─── INFORMATION SUPPLIED ───

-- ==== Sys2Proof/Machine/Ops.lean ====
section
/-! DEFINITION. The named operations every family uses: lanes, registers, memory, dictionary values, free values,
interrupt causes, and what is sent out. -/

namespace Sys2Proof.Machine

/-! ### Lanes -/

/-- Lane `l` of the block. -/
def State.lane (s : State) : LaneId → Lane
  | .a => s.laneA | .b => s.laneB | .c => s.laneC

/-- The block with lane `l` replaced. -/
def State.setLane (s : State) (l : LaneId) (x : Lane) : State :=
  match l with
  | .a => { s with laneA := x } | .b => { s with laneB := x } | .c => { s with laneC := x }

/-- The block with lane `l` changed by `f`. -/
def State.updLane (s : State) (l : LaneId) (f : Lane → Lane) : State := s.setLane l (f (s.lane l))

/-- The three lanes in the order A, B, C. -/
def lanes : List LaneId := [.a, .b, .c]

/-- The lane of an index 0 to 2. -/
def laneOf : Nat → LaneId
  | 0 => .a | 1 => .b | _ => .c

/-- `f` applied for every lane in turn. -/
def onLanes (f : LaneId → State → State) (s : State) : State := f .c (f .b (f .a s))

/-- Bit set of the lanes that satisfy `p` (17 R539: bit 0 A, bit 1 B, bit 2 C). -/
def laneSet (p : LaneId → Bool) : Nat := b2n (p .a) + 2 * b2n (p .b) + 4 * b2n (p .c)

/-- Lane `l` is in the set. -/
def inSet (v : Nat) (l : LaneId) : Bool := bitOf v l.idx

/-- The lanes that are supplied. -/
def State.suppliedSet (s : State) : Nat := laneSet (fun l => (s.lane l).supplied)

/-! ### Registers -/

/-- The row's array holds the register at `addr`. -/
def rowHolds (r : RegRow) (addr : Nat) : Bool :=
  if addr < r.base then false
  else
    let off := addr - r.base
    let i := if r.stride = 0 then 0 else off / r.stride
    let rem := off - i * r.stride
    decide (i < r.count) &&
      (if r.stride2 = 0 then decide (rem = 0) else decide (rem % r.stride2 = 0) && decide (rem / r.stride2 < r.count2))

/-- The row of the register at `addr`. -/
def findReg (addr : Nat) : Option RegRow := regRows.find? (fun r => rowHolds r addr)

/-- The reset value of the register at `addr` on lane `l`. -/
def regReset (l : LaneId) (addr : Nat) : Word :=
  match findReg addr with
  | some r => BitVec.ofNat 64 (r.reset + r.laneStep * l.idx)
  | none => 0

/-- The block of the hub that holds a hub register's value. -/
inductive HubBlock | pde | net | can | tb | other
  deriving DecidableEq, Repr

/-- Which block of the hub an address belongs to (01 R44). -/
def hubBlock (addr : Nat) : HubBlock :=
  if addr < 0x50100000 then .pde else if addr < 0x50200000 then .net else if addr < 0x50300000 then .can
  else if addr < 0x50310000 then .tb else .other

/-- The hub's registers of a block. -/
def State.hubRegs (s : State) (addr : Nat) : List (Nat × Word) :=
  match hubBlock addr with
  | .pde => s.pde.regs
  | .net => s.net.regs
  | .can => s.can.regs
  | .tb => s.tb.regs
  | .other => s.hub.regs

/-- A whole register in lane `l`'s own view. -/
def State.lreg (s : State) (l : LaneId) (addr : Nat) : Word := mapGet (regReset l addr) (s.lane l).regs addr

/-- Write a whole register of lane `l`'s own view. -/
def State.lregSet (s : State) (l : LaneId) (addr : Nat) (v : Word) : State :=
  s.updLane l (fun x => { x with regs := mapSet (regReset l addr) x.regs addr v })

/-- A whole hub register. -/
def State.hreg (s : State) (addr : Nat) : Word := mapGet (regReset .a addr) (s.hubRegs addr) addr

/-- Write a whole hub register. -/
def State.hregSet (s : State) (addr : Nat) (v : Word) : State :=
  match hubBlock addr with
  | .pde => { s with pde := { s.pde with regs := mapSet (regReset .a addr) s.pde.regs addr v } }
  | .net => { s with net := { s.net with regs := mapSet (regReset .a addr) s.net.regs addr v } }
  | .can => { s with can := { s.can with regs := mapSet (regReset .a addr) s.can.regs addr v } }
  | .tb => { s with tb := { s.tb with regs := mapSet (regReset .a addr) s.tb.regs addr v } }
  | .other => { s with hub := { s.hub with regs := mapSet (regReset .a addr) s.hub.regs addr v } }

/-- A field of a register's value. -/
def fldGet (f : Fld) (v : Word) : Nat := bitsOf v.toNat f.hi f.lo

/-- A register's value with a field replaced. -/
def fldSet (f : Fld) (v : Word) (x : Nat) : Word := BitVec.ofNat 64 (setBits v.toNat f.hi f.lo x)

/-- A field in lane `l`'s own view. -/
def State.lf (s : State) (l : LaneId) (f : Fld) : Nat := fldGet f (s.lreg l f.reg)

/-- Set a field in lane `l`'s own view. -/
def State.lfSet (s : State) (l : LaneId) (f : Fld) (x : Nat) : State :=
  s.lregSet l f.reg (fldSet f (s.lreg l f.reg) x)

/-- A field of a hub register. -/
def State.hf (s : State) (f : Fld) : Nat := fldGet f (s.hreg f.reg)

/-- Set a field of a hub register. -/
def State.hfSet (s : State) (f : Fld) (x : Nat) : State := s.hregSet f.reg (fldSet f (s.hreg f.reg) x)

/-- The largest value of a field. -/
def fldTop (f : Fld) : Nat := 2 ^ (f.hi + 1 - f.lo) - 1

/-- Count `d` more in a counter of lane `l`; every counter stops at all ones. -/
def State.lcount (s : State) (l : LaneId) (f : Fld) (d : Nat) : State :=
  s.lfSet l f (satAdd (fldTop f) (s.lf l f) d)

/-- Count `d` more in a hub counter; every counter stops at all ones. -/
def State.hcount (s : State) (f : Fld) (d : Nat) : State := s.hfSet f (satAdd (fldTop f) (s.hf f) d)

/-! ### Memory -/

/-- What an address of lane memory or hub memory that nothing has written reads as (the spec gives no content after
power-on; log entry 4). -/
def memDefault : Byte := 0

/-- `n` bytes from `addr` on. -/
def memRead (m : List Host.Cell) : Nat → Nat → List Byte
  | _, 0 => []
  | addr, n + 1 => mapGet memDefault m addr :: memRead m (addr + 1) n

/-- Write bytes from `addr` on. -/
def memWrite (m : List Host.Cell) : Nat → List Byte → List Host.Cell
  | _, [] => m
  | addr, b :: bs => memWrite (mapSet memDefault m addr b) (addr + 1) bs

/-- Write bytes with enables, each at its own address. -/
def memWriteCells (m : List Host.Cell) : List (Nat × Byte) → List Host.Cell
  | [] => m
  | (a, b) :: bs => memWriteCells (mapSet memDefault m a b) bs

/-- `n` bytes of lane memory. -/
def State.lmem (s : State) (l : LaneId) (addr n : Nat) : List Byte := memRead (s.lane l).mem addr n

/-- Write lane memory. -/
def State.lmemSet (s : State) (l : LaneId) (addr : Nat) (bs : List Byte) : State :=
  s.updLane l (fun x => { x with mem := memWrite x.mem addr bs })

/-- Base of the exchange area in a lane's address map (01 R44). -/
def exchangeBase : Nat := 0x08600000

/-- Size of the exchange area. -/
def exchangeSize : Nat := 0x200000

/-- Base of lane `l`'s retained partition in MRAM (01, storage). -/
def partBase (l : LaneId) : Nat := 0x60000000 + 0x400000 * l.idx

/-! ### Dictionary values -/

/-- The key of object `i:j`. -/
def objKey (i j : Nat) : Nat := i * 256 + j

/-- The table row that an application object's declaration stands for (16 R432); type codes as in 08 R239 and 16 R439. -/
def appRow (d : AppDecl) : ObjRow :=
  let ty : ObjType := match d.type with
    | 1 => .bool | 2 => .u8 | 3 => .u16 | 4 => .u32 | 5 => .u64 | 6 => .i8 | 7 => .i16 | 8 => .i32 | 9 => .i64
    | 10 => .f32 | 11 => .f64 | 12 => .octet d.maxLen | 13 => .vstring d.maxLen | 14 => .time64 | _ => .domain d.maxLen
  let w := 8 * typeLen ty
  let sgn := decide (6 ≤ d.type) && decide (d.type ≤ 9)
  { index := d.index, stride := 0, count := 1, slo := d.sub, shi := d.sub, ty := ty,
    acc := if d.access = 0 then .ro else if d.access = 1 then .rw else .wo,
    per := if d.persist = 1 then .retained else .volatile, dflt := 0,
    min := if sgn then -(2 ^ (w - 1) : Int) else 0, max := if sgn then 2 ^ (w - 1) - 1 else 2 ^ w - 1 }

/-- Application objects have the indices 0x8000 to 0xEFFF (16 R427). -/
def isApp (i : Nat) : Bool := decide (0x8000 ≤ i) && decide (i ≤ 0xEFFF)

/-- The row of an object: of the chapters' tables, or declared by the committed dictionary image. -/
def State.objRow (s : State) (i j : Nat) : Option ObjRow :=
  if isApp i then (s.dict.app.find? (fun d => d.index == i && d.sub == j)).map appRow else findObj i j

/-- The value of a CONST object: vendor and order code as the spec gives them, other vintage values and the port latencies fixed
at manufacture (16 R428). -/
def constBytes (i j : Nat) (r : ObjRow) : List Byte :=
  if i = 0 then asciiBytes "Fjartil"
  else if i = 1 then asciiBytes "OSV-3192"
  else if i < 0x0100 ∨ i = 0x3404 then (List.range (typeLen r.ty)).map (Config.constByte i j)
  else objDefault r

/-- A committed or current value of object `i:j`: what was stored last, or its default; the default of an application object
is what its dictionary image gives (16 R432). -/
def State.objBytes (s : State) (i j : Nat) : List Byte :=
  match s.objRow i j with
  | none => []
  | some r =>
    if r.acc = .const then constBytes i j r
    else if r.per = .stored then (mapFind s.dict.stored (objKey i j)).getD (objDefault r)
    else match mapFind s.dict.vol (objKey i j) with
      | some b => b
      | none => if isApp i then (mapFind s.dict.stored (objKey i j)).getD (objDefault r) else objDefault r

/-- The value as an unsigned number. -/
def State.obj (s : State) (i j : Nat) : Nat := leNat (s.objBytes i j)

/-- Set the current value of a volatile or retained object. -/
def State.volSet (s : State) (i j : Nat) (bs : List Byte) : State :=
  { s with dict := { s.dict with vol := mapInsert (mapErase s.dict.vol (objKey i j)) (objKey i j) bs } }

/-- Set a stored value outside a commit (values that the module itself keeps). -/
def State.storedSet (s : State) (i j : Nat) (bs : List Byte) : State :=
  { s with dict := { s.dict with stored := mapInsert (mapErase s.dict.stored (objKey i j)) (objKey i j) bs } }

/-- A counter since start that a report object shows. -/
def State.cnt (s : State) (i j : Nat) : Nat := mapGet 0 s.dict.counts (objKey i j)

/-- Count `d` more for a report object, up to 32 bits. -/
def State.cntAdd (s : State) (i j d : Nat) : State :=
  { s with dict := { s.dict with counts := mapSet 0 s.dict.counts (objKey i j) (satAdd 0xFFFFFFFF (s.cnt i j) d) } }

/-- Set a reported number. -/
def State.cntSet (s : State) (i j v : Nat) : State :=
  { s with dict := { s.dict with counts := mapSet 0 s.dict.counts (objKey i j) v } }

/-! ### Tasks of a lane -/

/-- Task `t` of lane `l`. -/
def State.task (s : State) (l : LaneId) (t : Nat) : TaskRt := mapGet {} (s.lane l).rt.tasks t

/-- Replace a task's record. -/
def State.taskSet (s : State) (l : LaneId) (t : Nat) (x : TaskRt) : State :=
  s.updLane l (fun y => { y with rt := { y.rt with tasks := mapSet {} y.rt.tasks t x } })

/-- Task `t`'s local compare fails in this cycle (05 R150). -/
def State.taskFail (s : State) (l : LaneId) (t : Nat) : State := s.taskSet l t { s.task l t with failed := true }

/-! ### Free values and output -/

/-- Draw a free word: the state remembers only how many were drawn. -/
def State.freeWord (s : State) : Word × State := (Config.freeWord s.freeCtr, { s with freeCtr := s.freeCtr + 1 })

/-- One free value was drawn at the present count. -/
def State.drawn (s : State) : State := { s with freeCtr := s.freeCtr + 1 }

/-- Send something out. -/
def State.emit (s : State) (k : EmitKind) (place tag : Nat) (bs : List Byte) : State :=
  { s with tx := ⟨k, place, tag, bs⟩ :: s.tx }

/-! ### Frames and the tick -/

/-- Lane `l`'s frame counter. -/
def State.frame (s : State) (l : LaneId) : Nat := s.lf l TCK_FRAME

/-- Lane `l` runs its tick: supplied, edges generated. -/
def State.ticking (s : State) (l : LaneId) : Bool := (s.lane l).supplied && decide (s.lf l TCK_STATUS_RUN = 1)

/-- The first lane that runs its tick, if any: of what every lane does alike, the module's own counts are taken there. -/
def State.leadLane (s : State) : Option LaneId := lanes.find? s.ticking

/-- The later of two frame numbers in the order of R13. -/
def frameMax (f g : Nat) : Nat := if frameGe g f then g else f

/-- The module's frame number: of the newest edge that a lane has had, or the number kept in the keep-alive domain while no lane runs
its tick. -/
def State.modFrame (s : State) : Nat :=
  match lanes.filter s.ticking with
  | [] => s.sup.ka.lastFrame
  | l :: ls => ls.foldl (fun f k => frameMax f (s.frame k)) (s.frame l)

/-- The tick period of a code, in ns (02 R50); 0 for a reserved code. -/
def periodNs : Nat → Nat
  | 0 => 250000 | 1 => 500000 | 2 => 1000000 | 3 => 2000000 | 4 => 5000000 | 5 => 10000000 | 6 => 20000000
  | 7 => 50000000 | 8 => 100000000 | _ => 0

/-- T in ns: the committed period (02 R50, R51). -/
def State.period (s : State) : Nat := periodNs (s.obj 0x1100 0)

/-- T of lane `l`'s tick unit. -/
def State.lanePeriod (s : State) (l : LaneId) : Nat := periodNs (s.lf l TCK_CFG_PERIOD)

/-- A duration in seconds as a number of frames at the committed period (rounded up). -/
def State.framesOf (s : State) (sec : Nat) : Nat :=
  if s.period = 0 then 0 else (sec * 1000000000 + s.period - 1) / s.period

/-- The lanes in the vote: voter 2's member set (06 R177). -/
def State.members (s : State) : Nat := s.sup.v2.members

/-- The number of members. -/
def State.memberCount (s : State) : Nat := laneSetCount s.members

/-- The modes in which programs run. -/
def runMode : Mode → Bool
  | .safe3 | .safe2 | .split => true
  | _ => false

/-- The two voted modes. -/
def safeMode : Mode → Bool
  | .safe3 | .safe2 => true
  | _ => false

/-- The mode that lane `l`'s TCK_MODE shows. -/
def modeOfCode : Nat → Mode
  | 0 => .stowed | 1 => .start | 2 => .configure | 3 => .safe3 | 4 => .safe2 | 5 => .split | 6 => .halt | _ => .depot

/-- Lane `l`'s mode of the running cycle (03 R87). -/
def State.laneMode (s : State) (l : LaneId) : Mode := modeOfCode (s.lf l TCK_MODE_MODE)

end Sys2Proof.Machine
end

───

EXERCISE DETAILS: Report each line above containing the string "counter".

EXPECTED ANSWER:
/-- Count `d` more in a counter of lane `l`; every counter stops at all ones. -/
/-- Count `d` more in a hub counter; every counter stops at all ones. -/
/-- A counter since start that a report object shows. -/
/-- Lane `l`'s frame counter. -/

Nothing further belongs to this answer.